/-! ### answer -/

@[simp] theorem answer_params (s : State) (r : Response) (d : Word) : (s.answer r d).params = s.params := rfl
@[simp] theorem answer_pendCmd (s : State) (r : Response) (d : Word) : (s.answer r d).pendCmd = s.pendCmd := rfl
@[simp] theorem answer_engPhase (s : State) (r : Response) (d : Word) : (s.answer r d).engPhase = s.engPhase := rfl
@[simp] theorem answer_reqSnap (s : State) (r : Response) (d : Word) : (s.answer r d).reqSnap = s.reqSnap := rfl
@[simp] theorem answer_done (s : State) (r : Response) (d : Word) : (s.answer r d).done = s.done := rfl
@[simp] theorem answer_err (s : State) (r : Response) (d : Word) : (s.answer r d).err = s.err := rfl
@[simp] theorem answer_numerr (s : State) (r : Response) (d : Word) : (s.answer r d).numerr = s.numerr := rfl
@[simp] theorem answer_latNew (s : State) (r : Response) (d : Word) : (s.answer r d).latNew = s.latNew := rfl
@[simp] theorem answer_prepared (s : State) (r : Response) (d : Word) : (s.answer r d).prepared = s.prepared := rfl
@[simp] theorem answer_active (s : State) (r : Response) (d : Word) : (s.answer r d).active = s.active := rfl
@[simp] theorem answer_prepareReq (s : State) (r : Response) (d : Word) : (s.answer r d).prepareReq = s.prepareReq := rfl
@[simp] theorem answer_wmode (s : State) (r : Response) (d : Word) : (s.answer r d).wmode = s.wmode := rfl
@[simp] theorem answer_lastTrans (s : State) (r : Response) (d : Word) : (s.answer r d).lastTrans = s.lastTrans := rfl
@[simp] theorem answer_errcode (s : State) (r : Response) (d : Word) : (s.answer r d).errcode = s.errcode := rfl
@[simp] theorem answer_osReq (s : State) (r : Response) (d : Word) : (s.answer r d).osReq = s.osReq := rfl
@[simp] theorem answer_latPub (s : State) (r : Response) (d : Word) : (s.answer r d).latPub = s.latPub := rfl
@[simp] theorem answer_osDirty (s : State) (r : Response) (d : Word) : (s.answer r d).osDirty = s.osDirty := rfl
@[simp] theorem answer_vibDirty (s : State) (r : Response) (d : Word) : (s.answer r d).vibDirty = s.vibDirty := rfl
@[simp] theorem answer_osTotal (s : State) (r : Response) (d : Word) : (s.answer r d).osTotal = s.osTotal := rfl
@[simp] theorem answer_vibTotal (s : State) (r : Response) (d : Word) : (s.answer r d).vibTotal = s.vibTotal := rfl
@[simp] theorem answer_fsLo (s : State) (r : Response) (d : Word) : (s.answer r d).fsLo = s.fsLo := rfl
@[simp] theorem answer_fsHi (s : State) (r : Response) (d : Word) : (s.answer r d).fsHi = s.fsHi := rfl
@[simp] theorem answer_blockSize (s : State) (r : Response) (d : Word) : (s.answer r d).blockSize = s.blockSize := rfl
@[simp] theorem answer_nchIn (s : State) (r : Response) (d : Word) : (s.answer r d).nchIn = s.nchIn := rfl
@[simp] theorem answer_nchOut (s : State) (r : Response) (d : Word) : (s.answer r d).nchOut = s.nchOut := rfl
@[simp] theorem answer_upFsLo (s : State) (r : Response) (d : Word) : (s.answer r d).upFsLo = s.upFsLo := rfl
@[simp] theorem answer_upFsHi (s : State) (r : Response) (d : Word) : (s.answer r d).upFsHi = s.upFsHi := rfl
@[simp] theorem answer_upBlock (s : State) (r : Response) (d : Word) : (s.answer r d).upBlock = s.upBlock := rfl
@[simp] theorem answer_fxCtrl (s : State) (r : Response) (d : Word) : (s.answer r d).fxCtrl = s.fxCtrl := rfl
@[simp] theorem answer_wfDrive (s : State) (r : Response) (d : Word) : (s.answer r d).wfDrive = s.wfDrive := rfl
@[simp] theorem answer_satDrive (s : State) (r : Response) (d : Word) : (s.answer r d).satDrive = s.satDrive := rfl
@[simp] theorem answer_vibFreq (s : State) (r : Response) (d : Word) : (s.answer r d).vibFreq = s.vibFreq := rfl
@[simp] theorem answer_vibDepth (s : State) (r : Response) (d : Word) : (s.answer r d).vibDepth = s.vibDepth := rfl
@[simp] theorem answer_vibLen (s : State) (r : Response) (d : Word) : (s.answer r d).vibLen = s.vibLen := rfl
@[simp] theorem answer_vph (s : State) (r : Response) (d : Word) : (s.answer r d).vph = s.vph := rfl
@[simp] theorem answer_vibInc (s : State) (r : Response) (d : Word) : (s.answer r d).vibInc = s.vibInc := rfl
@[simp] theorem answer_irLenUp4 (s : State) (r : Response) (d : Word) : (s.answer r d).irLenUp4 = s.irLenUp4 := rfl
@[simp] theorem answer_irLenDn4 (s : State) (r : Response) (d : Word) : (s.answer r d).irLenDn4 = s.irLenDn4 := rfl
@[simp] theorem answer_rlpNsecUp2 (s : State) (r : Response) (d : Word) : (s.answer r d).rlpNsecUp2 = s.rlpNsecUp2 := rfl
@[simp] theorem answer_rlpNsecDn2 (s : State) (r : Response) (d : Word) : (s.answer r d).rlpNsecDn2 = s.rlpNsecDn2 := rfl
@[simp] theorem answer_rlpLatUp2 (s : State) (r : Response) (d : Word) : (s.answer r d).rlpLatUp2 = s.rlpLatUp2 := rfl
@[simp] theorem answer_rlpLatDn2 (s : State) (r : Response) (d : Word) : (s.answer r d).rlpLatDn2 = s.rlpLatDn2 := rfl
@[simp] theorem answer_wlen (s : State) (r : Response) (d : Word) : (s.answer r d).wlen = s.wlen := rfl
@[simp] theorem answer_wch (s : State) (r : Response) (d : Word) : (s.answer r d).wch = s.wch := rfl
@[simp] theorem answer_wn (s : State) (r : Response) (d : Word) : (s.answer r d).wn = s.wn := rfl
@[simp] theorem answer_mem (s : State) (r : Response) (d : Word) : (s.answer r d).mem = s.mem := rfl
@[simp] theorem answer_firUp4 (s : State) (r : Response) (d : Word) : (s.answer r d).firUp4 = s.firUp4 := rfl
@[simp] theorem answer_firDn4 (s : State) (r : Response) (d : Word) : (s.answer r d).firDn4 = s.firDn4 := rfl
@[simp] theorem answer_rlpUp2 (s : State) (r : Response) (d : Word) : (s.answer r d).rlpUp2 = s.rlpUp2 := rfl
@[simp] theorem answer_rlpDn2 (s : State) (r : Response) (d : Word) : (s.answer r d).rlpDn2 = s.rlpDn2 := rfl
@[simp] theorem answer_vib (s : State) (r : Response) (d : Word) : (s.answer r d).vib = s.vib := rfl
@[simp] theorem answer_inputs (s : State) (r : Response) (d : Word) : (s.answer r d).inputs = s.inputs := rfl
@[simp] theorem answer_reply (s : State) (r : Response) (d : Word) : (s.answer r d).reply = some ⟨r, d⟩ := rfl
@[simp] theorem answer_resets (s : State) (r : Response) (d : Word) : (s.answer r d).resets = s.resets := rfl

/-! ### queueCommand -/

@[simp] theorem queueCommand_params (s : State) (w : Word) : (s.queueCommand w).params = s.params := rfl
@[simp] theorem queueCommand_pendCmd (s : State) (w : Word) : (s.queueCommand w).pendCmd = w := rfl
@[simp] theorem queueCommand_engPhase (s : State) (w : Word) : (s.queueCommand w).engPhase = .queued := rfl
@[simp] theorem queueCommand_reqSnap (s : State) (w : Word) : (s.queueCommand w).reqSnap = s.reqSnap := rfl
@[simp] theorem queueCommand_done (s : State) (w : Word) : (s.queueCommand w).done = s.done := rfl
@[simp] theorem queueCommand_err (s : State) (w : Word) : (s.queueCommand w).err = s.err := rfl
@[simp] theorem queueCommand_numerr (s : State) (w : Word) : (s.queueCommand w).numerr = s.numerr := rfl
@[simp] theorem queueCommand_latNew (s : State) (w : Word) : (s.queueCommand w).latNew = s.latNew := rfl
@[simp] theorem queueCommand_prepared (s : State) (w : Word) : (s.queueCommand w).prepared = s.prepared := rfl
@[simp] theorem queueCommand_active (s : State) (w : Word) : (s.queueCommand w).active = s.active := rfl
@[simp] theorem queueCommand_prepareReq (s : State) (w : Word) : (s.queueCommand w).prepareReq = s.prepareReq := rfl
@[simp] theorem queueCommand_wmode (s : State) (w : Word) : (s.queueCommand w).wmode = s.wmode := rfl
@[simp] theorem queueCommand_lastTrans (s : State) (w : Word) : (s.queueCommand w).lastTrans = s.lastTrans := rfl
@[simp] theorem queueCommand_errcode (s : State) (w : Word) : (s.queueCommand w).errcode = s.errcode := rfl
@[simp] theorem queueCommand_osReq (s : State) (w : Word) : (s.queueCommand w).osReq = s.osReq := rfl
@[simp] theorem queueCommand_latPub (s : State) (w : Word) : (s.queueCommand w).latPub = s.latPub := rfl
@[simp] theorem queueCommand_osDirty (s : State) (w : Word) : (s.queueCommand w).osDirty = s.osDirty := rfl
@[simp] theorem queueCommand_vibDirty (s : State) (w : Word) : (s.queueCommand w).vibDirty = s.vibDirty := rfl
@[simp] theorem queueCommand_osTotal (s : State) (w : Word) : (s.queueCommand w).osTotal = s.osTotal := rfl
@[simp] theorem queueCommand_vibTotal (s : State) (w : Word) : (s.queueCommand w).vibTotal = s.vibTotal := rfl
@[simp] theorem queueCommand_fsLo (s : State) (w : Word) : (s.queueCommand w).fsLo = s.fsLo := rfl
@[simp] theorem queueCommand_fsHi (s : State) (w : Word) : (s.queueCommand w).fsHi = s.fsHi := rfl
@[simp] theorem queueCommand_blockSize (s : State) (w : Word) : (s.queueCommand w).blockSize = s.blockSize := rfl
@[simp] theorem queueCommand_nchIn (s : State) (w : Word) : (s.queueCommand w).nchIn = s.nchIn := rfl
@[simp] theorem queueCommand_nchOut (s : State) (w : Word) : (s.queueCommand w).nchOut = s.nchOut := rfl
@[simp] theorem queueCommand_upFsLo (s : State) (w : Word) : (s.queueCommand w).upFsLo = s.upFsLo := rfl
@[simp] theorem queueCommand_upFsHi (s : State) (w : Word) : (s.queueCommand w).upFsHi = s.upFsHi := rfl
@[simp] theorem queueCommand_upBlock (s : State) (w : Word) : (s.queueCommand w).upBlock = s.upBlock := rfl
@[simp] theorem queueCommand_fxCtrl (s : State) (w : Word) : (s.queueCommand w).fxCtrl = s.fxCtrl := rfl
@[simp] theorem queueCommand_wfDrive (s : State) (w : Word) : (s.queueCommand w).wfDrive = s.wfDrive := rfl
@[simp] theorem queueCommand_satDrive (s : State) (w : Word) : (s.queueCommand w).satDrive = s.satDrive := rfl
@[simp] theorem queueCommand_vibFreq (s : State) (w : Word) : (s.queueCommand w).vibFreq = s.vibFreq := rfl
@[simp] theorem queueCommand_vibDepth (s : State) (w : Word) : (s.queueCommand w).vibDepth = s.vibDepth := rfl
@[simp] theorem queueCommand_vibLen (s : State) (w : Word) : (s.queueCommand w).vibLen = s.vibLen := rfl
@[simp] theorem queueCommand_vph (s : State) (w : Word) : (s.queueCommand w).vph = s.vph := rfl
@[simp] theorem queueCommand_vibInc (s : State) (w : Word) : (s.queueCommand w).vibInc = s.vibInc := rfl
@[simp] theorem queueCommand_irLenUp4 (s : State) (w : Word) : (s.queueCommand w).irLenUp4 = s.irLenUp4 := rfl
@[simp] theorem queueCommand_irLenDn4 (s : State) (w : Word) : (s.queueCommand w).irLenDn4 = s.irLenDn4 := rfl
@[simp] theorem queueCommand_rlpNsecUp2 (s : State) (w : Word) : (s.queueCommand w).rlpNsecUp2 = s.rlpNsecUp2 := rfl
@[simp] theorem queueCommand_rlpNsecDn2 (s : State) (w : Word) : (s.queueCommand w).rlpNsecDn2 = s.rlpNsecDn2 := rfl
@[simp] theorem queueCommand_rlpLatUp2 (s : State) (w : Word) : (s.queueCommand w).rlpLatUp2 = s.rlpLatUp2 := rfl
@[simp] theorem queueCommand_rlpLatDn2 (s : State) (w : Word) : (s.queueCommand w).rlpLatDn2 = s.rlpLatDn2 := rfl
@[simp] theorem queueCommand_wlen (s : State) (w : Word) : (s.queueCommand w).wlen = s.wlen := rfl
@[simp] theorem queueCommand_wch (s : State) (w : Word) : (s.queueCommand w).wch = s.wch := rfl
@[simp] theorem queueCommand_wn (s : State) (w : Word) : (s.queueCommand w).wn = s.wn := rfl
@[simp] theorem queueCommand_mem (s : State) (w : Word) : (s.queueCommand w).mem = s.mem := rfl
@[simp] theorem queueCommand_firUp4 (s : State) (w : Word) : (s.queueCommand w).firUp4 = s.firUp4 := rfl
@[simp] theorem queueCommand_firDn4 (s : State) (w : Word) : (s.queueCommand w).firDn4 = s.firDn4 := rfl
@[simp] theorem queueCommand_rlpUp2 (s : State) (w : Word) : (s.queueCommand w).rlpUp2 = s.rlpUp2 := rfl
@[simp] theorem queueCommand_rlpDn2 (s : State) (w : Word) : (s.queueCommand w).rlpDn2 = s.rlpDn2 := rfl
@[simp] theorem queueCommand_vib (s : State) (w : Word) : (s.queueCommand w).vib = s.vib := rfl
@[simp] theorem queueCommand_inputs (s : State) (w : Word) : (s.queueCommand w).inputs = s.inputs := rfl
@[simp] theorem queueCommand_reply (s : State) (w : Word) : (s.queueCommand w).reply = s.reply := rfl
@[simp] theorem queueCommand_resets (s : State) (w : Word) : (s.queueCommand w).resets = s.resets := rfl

◆ Work required
Transcribe the records above from the line holding "s.engPhase := rfl" down to the line holding "d).reqSnap = s.reqSnap := rfl", inclusive, without adding anything.

◆ Solution to the problem
@[simp] theorem answer_engPhase (s : State) (r : Response) (d : Word) : (s.answer r d).engPhase = s.engPhase := rfl
@[simp] theorem answer_reqSnap (s : State) (r : Response) (d : Word) : (s.answer r d).reqSnap = s.reqSnap := rfl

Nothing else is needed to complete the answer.